[Dataset entries]
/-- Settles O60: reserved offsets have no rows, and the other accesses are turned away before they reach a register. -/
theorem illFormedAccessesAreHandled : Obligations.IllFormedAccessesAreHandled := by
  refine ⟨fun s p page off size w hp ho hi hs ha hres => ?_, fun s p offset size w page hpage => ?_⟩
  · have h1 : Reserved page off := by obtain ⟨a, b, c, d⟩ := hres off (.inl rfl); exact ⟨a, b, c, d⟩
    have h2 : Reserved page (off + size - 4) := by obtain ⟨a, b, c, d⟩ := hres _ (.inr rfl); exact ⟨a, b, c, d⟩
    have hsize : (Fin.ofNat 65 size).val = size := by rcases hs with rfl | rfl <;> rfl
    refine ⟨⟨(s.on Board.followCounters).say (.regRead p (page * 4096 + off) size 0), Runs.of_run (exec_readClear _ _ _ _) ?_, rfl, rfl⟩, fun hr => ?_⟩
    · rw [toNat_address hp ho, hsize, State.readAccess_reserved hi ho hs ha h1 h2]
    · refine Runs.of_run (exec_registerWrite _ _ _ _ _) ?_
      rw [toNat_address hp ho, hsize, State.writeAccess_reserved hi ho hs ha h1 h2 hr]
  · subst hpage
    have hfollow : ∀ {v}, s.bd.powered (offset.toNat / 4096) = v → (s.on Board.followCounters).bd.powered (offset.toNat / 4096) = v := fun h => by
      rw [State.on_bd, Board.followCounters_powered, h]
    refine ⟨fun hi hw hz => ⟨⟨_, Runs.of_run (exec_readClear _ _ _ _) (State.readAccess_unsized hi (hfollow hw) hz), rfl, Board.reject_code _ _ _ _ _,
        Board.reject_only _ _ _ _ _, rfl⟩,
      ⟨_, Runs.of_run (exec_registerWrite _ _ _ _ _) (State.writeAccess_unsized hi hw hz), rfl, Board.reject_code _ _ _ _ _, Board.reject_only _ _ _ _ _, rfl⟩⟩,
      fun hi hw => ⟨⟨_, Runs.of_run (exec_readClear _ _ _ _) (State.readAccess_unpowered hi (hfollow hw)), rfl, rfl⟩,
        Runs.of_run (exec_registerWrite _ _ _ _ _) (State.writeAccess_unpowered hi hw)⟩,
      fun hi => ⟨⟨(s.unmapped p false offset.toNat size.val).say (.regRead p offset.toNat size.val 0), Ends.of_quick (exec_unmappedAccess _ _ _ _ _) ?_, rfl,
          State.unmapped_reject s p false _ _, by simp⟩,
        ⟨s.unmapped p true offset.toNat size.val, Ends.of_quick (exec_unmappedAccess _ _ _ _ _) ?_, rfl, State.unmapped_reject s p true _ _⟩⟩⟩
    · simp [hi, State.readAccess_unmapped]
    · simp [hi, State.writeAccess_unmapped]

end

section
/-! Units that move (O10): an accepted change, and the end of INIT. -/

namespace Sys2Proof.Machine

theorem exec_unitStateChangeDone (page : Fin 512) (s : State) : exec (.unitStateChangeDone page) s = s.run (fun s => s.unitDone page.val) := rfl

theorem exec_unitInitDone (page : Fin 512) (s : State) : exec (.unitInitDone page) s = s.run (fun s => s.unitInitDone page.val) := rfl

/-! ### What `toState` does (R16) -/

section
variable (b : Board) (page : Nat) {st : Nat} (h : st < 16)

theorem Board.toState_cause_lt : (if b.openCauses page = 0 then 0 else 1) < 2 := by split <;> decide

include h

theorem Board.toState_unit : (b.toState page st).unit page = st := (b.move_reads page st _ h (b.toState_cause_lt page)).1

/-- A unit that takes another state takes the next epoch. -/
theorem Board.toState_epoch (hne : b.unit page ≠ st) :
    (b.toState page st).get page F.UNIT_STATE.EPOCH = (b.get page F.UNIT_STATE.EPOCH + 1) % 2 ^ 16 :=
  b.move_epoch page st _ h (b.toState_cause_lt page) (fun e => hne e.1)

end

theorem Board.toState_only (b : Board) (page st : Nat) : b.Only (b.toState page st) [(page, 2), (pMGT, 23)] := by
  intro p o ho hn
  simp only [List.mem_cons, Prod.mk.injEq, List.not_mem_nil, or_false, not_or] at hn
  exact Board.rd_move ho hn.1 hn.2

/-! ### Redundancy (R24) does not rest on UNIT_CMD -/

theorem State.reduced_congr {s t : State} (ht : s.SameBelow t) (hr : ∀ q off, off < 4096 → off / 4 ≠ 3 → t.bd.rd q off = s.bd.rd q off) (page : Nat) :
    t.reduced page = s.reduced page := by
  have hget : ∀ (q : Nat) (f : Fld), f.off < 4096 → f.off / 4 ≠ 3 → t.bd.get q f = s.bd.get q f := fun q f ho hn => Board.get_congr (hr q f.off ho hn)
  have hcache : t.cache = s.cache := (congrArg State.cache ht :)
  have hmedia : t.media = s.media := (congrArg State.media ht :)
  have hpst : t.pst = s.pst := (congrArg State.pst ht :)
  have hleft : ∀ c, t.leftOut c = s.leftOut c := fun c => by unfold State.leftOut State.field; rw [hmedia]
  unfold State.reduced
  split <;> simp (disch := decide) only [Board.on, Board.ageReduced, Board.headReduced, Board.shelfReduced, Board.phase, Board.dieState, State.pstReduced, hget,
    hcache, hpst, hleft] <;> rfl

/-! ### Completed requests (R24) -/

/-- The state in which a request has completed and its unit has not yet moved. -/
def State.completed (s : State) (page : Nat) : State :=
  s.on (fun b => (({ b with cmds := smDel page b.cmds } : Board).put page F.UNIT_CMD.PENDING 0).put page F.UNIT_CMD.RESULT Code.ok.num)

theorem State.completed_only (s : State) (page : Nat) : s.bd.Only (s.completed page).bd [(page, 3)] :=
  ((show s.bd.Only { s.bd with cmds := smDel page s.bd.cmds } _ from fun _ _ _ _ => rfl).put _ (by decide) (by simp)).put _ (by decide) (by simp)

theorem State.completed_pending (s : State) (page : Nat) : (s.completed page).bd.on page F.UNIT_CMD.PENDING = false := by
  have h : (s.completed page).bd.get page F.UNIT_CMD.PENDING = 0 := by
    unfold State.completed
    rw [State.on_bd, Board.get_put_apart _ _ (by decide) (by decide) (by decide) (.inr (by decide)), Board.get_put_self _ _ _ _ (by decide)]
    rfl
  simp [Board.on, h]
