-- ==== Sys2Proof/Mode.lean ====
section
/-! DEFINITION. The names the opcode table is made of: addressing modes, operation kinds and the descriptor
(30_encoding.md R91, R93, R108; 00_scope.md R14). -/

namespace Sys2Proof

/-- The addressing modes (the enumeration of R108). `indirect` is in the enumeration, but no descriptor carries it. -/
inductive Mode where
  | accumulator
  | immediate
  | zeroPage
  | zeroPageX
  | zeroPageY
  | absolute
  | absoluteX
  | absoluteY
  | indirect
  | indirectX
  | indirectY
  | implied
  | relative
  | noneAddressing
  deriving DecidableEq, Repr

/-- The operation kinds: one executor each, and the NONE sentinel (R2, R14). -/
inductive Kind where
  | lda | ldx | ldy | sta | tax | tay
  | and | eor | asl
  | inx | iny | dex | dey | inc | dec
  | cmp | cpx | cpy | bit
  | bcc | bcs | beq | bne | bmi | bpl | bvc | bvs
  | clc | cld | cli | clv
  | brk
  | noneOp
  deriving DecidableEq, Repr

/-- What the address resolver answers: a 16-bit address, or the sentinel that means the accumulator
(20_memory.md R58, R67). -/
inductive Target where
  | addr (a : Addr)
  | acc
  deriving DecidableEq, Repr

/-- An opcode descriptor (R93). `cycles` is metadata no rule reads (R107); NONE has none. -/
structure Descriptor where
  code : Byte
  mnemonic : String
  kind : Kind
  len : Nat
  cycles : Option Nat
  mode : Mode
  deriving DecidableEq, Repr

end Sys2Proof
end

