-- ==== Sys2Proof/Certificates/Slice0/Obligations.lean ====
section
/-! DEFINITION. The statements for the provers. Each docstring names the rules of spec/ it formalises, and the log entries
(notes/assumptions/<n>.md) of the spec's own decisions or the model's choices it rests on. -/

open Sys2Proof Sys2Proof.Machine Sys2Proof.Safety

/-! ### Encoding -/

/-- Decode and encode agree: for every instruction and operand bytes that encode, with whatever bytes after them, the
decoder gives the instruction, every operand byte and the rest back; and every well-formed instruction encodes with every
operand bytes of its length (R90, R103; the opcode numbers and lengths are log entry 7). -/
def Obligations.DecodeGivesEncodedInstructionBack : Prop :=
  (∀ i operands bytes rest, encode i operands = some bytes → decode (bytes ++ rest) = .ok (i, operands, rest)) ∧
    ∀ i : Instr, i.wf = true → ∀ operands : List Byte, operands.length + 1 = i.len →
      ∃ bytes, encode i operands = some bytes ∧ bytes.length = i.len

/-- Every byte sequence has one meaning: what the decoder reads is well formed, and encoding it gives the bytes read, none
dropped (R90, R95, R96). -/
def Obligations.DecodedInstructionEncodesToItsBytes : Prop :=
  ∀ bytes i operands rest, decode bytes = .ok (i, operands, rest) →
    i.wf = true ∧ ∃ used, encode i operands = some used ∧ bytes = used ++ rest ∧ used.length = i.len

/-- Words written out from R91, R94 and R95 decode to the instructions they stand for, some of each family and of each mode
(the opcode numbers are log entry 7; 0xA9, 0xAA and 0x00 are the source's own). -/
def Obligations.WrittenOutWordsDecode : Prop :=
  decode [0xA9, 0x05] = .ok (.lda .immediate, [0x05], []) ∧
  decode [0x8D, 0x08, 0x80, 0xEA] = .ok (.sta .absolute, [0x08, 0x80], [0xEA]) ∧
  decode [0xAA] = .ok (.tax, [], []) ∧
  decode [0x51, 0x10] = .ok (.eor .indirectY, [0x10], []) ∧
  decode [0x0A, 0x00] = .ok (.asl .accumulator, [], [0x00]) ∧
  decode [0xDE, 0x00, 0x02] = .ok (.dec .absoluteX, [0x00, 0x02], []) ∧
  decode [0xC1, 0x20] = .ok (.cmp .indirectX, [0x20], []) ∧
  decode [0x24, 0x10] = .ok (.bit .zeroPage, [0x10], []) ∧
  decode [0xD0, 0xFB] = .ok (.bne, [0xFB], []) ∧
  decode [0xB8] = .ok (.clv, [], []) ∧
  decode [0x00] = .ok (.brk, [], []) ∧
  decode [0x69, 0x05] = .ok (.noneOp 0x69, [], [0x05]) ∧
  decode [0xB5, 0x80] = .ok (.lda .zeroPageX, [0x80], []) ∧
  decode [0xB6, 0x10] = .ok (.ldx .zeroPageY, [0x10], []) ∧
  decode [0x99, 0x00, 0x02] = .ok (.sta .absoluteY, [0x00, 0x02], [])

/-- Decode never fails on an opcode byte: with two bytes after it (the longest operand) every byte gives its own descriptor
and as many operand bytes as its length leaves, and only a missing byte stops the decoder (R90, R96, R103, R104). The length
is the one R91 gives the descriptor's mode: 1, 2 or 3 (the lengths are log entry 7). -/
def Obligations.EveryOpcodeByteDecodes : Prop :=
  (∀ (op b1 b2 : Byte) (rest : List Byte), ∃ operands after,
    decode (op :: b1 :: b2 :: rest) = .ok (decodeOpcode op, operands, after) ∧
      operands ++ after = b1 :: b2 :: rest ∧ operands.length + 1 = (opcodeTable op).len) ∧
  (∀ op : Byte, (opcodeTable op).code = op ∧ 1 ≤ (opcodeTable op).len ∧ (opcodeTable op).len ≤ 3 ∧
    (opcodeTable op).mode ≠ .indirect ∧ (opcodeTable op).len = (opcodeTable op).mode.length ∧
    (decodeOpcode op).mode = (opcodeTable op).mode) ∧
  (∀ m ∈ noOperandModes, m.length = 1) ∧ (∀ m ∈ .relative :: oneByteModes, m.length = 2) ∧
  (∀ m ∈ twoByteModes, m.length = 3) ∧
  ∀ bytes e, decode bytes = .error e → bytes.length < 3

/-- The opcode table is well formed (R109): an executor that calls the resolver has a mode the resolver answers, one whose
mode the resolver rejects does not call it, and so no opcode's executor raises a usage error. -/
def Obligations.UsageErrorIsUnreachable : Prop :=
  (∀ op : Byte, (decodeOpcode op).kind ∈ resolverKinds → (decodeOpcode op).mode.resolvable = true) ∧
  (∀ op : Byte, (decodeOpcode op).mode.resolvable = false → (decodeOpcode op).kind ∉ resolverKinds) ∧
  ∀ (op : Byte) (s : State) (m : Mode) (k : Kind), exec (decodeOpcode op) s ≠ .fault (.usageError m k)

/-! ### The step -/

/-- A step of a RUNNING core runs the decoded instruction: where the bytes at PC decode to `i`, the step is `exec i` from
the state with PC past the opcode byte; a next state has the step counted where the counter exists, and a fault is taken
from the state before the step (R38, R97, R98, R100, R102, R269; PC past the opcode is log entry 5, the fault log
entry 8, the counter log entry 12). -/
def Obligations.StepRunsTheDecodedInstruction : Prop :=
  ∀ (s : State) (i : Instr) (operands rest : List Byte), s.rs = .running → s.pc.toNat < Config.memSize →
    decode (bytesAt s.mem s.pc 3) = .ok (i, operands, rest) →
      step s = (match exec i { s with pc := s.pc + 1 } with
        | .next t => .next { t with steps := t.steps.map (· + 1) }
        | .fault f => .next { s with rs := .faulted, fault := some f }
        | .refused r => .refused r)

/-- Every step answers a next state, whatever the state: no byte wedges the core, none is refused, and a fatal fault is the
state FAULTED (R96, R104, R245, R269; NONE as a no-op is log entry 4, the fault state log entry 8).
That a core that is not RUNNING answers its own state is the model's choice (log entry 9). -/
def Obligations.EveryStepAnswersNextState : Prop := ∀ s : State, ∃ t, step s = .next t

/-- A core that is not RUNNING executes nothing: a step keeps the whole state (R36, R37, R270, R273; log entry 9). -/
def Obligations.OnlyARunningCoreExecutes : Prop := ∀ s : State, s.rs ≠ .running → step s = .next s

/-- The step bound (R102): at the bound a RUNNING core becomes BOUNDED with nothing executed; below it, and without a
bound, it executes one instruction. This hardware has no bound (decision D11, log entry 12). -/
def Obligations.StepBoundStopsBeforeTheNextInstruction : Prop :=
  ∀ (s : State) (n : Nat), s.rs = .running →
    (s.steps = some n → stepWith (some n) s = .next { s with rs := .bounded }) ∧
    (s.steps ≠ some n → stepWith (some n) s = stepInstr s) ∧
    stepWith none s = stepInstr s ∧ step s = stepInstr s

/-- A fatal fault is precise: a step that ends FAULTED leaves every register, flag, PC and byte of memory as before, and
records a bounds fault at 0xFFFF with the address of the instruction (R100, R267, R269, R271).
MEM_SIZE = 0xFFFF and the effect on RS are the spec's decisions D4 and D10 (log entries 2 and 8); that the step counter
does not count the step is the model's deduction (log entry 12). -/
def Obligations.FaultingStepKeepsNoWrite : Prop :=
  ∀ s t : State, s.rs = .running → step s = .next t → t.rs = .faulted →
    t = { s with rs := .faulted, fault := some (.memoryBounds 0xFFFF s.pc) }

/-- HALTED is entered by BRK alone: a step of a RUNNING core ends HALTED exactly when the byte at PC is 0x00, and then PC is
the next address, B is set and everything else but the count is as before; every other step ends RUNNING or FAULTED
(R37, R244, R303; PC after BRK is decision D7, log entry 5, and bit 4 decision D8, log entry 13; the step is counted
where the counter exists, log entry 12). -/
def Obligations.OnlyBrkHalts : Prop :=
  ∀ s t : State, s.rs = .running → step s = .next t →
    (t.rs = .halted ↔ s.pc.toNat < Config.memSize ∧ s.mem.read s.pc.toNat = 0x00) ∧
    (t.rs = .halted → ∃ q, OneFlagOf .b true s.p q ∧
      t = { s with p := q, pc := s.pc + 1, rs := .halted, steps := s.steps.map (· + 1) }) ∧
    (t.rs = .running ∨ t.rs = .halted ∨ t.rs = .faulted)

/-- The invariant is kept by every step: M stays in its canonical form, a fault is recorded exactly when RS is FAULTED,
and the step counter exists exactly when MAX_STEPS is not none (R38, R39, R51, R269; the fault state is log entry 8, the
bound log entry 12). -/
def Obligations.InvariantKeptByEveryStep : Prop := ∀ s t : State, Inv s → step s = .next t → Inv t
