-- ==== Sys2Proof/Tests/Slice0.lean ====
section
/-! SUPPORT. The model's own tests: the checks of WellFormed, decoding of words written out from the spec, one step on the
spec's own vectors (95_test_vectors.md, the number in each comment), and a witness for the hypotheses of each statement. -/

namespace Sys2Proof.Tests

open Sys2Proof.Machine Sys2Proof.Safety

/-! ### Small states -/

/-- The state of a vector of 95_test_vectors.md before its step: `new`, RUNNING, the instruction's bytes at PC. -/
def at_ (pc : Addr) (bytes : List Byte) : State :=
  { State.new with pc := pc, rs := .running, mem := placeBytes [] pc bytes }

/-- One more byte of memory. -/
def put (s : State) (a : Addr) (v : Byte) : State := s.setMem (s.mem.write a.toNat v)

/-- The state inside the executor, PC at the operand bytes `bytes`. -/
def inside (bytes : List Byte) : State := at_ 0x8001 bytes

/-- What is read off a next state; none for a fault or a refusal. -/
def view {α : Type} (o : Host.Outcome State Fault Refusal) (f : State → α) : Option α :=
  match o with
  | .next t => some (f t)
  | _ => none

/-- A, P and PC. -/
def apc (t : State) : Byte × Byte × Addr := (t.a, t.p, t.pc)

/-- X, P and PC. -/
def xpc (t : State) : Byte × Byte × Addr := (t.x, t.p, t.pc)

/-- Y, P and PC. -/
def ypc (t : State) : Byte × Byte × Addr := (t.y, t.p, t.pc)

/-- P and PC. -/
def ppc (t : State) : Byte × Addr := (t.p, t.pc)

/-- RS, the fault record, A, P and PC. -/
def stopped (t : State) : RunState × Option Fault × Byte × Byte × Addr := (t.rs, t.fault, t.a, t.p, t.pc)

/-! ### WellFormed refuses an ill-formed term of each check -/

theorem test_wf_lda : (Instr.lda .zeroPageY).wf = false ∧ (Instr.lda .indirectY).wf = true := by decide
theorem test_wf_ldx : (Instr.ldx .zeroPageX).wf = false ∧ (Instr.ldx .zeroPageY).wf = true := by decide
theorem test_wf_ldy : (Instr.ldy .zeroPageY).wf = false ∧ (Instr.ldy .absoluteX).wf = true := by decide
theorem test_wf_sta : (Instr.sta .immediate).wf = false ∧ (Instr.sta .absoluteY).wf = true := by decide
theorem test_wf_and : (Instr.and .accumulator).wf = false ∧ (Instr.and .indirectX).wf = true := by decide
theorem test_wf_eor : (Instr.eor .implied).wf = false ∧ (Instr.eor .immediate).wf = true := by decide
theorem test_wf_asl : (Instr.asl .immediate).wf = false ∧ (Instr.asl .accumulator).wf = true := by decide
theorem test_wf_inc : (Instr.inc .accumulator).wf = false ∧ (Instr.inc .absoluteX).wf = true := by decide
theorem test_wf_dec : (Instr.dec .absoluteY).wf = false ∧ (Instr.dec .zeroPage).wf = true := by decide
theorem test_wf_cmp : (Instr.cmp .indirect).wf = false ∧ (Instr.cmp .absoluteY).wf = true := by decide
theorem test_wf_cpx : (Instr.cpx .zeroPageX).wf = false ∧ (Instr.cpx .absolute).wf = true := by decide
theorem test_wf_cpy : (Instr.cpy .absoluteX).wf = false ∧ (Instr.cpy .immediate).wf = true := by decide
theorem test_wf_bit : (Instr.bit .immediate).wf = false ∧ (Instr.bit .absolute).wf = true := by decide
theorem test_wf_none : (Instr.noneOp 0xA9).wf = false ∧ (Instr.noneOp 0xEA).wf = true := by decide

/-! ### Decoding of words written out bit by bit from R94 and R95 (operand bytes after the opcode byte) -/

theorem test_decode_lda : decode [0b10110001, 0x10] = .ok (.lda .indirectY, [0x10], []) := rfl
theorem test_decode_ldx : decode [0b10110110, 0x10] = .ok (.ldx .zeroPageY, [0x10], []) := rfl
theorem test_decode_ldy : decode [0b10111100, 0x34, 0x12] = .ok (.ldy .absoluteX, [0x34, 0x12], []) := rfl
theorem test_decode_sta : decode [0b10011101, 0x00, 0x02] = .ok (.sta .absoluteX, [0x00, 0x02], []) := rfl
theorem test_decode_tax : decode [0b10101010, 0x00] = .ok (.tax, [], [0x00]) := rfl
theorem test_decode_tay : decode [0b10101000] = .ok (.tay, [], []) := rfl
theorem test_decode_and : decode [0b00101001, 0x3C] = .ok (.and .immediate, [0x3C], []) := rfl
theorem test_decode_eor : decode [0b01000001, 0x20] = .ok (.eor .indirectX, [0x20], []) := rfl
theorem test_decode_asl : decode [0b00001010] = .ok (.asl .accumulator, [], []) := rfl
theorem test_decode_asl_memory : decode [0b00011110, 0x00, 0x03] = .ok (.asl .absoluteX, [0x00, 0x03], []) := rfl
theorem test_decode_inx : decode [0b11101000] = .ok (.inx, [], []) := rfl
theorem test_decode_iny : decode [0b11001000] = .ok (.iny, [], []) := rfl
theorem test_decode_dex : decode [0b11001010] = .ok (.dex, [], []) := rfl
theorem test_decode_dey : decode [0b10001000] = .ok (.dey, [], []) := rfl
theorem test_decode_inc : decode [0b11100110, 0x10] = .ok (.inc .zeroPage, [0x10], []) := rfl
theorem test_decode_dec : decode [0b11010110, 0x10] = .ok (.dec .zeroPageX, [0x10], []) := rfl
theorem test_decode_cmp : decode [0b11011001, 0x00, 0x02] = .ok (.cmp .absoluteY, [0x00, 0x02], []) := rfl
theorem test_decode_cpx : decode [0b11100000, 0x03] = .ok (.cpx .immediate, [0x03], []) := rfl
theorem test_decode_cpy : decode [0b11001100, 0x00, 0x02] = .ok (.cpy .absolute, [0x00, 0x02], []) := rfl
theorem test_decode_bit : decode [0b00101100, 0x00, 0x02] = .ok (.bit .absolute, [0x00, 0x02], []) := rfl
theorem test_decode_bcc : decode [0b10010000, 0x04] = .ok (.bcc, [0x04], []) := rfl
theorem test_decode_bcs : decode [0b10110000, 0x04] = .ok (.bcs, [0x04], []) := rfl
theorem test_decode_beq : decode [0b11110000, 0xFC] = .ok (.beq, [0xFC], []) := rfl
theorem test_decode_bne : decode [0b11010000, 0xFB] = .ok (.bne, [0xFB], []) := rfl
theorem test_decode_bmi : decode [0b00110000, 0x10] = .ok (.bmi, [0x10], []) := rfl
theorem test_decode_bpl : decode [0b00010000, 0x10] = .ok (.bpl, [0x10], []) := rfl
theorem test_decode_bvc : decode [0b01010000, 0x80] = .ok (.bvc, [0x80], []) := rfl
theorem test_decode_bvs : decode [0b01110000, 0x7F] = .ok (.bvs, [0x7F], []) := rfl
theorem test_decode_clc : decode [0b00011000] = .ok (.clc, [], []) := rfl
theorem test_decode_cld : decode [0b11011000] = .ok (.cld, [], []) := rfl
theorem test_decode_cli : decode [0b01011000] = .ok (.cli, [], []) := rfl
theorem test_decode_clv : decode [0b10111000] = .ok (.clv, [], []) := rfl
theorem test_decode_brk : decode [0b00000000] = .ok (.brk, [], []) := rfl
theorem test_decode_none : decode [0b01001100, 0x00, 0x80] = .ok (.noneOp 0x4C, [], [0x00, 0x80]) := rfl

# Work instructions
Look through the records above and please copy every line in which the string "DEFINITION" occurs.

# Answer
/-! DEFINITION. The names the opcode table is made of: addressing modes, operation kinds and the descriptor
/-! DEFINITION. The statements for the provers. Each docstring names the rules of spec/ it formalises, and the log entries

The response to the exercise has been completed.